Client Request: Evaluate the risk level associated with postponing a boresonic inspection of their generator field beyond OEM recommendations. OEM guidelines specified reinspection of the field bore after a specific number of operating years. The plant had already exceeded the year limit.
Analysis Completed: TG Advisers first looked at the operating history of the unit since the last boresonic test, to determine the total number of stop/start cycles and overspeed test events. Crack growth in the bore of a field is primarily driven through Low Cycle Fatigue (LCF), which is associated with stop/start cycling of the unit, as well as unit overspeed events, including overspeed testing. Potential crack growth rates for any flaws in the bore can then be calculated using these cycle and event numbers. Conservative assumptions were also made for the cycles and overspeed events from current day through the projected next inspection date.
A simple Finite Element Analysis (FEA) model of the field was created using a field body shipping drawing provided by the plant. Slot dimensions were included in the field body section as well. Material properties of the specific rotor material were taken into account. Initial crack sizes were determined from the results of the last boresonic. The real flaws that existed at that time point were utilized as the initial crack sizes for fracture mechanics calculations.
When considering turbine or generator rotor boresonic test results, flaws at the surface of the bore are of greatest concern, as these flaws are on a free surface where crack growth rates are highest. Stress levels in a field, specifically hoop stresses present from the rotation of the rotor, are highest at the bore surface. Larger diameter sections typically have the greatest stress levels as well due to the additional mass, though the field body section is more complicated due to the presence of winding slots.
The FEA model output the stress present at the location of every existing flaw in the rotor. These stress magnitudes were then used in a linear fracture mechanics analysis, where an initial flaw size was assumed, and the actual mechanical properties of the metal were used to determine the remaining cycles and overspeed events before the cracks present in the rotor could reach critical size. A safety factor was also applied to the critical crack size in these calculations per typical OEM practices. Critical crack sizes were compared to the actual rotor geometry to ensure the calculated values made sense from a physical standpoint.

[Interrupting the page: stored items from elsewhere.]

theorem upd_cgStop {F : Nat} {s : State} {x0} (h0 : F.testBit 13 = true) : Frame F s { s with cgStop := x0 } := by
  refine ⟨fun p hp => ?_, id⟩; cases p <;> first | exact rfl | (exact absurd (hp.symm.trans h0) (by decide))

theorem upd_cgFault {F : Nat} {s : State} {x0} (h0 : F.testBit 14 = true) : Frame F s { s with cgFault := x0 } := by
  refine ⟨fun p hp => ?_, id⟩; cases p <;> first | exact rfl | (exact absurd (hp.symm.trans h0) (by decide))

theorem upd_burn {F : Nat} {s : State} {x0} (h0 : F.testBit 49 = true) : Frame F s { s with burn := x0 } := by
  refine ⟨fun p hp => ?_, id⟩; cases p <;> first | exact rfl | (exact absurd (hp.symm.trans h0) (by decide))

theorem upd_bootDormant {F : Nat} {s : State} {x0} (h0 : F.testBit 51 = true) : Frame F s
    { s with bootDormant := x0 } := by
  refine ⟨fun p hp => ?_, id⟩; cases p <;> first | exact rfl | (exact absurd (hp.symm.trans h0) (by decide))

theorem upd_boot {F : Nat} {s : State} {x0} (h0 : F.testBit 50 = true) : Frame F s { s with boot := x0 } := by
  refine ⟨fun p hp => ?_, id⟩; cases p <;> first | exact rfl | (exact absurd (hp.symm.trans h0) (by decide))

theorem upd_bmon {F : Nat} {s : State} {x0} (h0 : F.testBit 55 = true) : Frame F s { s with bmon := x0 } := by
  refine ⟨fun p hp => ?_, id⟩; cases p <;> first | exact rfl | (exact absurd (hp.symm.trans h0) (by decide))

theorem upd_att {F : Nat} {s : State} {x0} (h0 : F.testBit 52 = true) : Frame F s { s with att := x0 } := by
  refine ⟨fun p hp => ?_, id⟩; cases p <;> first | exact rfl | (exact absurd (hp.symm.trans h0) (by decide))

theorem upd_many1 {F : Nat} {s : State} {x0} {x1} {x2} {x3} {x4} {x5} {x6} {x7} {x8} (h : Nat.land 0x10000000716500
    F = 0x10000000716500) :
    Frame F s { s with
    power := x0, resetting := x1, cgStop := x2, cgFault := x3, sluice := x4, pump := x5, pumpBytes := x6, fyil := x7,
    att := x8 } :=
  Frame.mono (a := 0x10000000716500) ⟨fun p hp => by cases p <;> first | exact rfl | exact absurd hp (by decide), id⟩
      h

theorem upd_many2 {F : Nat} {s : State} {x0} {x1} {x2} {x3} (h : Nat.land 0x4020500 F = 0x4020500) :
    Frame F s { s with
    power := x0, resetting := x1, tiles := x2, lanes := x3 } :=
  Frame.mono (a := 0x4020500) ⟨fun p hp => by cases p <;> first | exact rfl | exact absurd hp (by decide), id⟩ h

theorem upd_many3 {F : Nat} {s : State} {x0} {x1} {x2} {x3} (h : Nat.land 0xc00000018 F = 0xc00000018) :
    Frame F s { s with
    regs := x0, latch := x1, pairs := x2, pairLo := x3 } :=
  Frame.mono (a := 0xc00000018) ⟨fun p hp => by cases p <;> first | exact rfl | exact absurd hp (by decide), id⟩ h

theorem upd_many4 {F : Nat} {s : State} {x0} {x1} {x2} {x3} {x4} (h : Nat.land 0x1f000000000 F = 0x1f000000000) :
    Frame F s { s with
    slotLate := x0, tsq := x1, tsPend := x2, lenReads := x3, ptpTx := x4 } :=
  Frame.mono (a := 0x1f000000000) ⟨fun p hp => by cases p <;> first | exact rfl | exact absurd hp (by decide), id⟩ h

theorem upd_many5 {F : Nat} {s : State} {x0} {x1} {x2} {x3} {x4} {x5} (h : Nat.land 0x60080208010000 F =
    0x60080208010000) :
    Frame F s { s with
    sluice := x0, links := x1, events := x2, shpHist := x3, eng := x4, gsm := x5 } :=
  Frame.mono (a := 0x60080208010000) ⟨fun p hp => by cases p <;> first | exact rfl | exact absurd hp (by decide), id⟩
      h

theorem upd_boot_bootDormant {F : Nat} {s : State} {x0} {x1} (h0 : F.testBit 50 = true) (h1 : F.testBit 51 = true) :
    Frame F s { s with boot := x0, bootDormant := x1 } :=
  (upd_boot h0 : Frame F s { s with boot := x0 }).trans (upd_bootDormant h1)

theorem upd_ejectHeld_drainRaw {F : Nat} {s : State} {x0} {x1} (h0 : F.testBit 11 = true) (h1 : F.testBit 44 = true)
    : Frame F s { s with ejectHeld := x0, drainRaw := x1 } :=
  (upd_ejectHeld h0 : Frame F s { s with ejectHeld := x0 }).trans (upd_drainRaw h1)

theorem upd_ejectHeld_wide {F : Nat} {s : State} {x0} {x1} (h0 : F.testBit 11 = true) (h1 : F.testBit 12 = true) :
    Frame F s { s with ejectHeld := x0, wide := x1 } :=
  (upd_ejectHeld h0 : Frame F s { s with ejectHeld := x0 }).trans (upd_wide h1)

theorem upd_ejectHeld_wide_commit {F : Nat} {s : State} {x0} {x1} {x2} (h0 : F.testBit 11 = true) (h1 : F.testBit 12
    = true) (h2 : F.testBit 47 = true) : Frame F s { s with ejectHeld := x0, wide := x1, commit := x2 } :=
  ((upd_ejectHeld h0 : Frame F s { s with ejectHeld := x0 }).trans (upd_wide h1) : Frame F s
      { s with ejectHeld := x0, wide := x1 }).trans (upd_commit h2)

theorem upd_ethLast_hraceAt {F : Nat} {s : State} {x0} {x1} (h0 : F.testBit 31 = true) (h1 : F.testBit 32 = true) :
    Frame F s { s with ethLast := x0, hraceAt := x1 } :=
  (upd_ethLast h0 : Frame F s { s with ethLast := x0 }).trans (upd_hraceAt h1)

theorem upd_kept_boot {F : Nat} {s : State} {x0} {x1} (h0 : F.testBit 1 = true) (h1 : F.testBit 50 = true) : Frame F
    s { s with kept := x0, boot := x1 } :=
  (upd_kept h0 : Frame F s { s with kept := x0 }).trans (upd_boot h1)

theorem upd_links_events {F : Nat} {s : State} {x0} {x1} (h0 : F.testBit 27 = true) (h1 : F.testBit 33 = true) :
    Frame F s { s with links := x0, events := x1 } :=
  (upd_links h0 : Frame F s { s with links := x0 }).trans (upd_events h1)

theorem upd_memData_memPoison_memErr {F : Nat} {s : State} {x0} {x1} {x2} (h0 : F.testBit 23 = true) (h1 : F.testBit
    24 = true) (h2 : F.testBit 25 = true) : Frame F s { s with memData := x0, memPoison := x1, memErr := x2 } :=
  ((upd_memData h0 : Frame F s { s with memData := x0 }).trans (upd_memPoison h1) : Frame F s
      { s with memData := x0, memPoison := x1 }).trans (upd_memErr h2)

theorem upd_pmb_stage_bmon {F : Nat} {s : State} {x0} {x1} {x2} (h0 : F.testBit 41 = true) (h1 : F.testBit 46 =
    true) (h2 : F.testBit 55 = true) : Frame F s { s with pmb := x0, stage := x1, bmon := x2 } :=
  ((upd_pmb h0 : Frame F s { s with pmb := x0 }).trans (upd_stage h1) : Frame F s
      { s with pmb := x0, stage := x1 }).trans (upd_bmon h2)

theorem upd_pump_pumpBytes {F : Nat} {s : State} {x0} {x1} (h0 : F.testBit 20 = true) (h1 : F.testBit 21 = true) :
    Frame F s { s with pump := x0, pumpBytes := x1 } :=
  (upd_pump h0 : Frame F s { s with pump := x0 }).trans (upd_pumpBytes h1)

theorem upd_readData_bmon {F : Nat} {s : State} {x0} {x1} (h0 : F.testBit 5 = true) (h1 : F.testBit 55 = true) :
    Frame F s { s with readData := x0, bmon := x1 } :=
  (upd_readData h0 : Frame F s { s with readData := x0 }).trans (upd_bmon h1)

theorem upd_sends_traceAt_ethSeq {F : Nat} {s : State} {x0} {x1} {x2} (h0 : F.testBit 28 = true) (h1 : F.testBit 29
    = true) (h2 : F.testBit 30 = true) : Frame F s { s with sends := x0, traceAt := x1, ethSeq := x2 } :=
  ((upd_sends h0 : Frame F s { s with sends := x0 }).trans (upd_traceAt h1) : Frame F s
      { s with sends := x0, traceAt := x1 }).trans (upd_ethSeq h2)

theorem upd_sluice_tiles {F : Nat} {s : State} {x0} {x1} (h0 : F.testBit 16 = true) (h1 : F.testBit 17 = true) :
    Frame F s { s with sluice := x0, tiles := x1 } :=
  (upd_sluice h0 : Frame F s { s with sluice := x0 }).trans (upd_tiles h1)

/-- The mask of a list of parts. -/
def maskOf (ps : List StatePart) : Nat := ps.foldl (fun m p => m ||| 2 ^ p.ctorIdx) 0

/-- Bit n of a mask built up from m: one of m's, or that of a part listed. -/
theorem maskOf_fold (ps : List StatePart) (m n : Nat) :
    (ps.foldl (fun m p => m ||| 2 ^ p.ctorIdx) m).testBit n = (m.testBit n || ps.any (fun p => decide (p.ctorIdx = n))) := by
  induction ps generalizing m with
  | nil => exact (Bool.or_false _).symm
  | cons p ps ih => rw [List.foldl_cons, ih, Nat.testBit_or, Nat.testBit_two_pow, List.any_cons, Bool.or_assoc]

theorem StatePart.ctorIdx_inj {p q : StatePart} (h : p.ctorIdx = q.ctorIdx) : p = q := by
  rw [← StatePart.ofNat_ctorIdx p, ← StatePart.ofNat_ctorIdx q, h]

/-- A frame whose mask is covered by a list of parts. -/
theorem Frame.parts {m : Nat} {s t : State} {ps : List StatePart} (h : Frame m s t) (k : Nat.land m (maskOf ps) = m) :
    OnlyParts ps s t := by
  intro p hp
  refine (h.mono k).same p (Bool.eq_false_iff.2 fun e => ?_)
  rw [maskOf, maskOf_fold, Nat.zero_testBit, Bool.false_or, List.any_eq_true] at e
  obtain ⟨q, hq, hi⟩ := e
  exact hp (StatePart.ctorIdx_inj (of_decide_eq_true hi) ▸ hq)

Analysis Findings: The results of the fracture mechanics analysis showed that the risk of delaying the boresonic inspection for multiple years was low. Per the actual cycle and overspeed event data from the plant, if a boresonic inspection was carried out immediately, there would have been little to no difference in flaw size from the previous inspection 10+ years prior, as the unit had minimal cyclic behavior.
Based on the analysis outcome, TGA provided the plant with specific numbers for allowable total overspeed events and normal stop/start cycles the unit could undergo until the next boresonic would be carried out.
Improvements: The analysis carried out allowed the plant to reach the next planned major outage, and perform the boresonic reinspection as part of that planned outage scope.
To date, there has been no issues with the field.
Best Practice: When looking to defer maintenance on your unit, whether a turbine or generator, the decision should be based off of sound engineering analysis. Wherever possible, calculations should be used to assess the risk level of extending the operational interval. In the case of boresonic inspections, the failure mode is well known and established. Often the provided re-inspection intervals are generic. Performing a one-off evaluation of your specific rotor may be able to extend the interval between boresonic inspections, once the flaws of your specific rotor are applied to the analysis.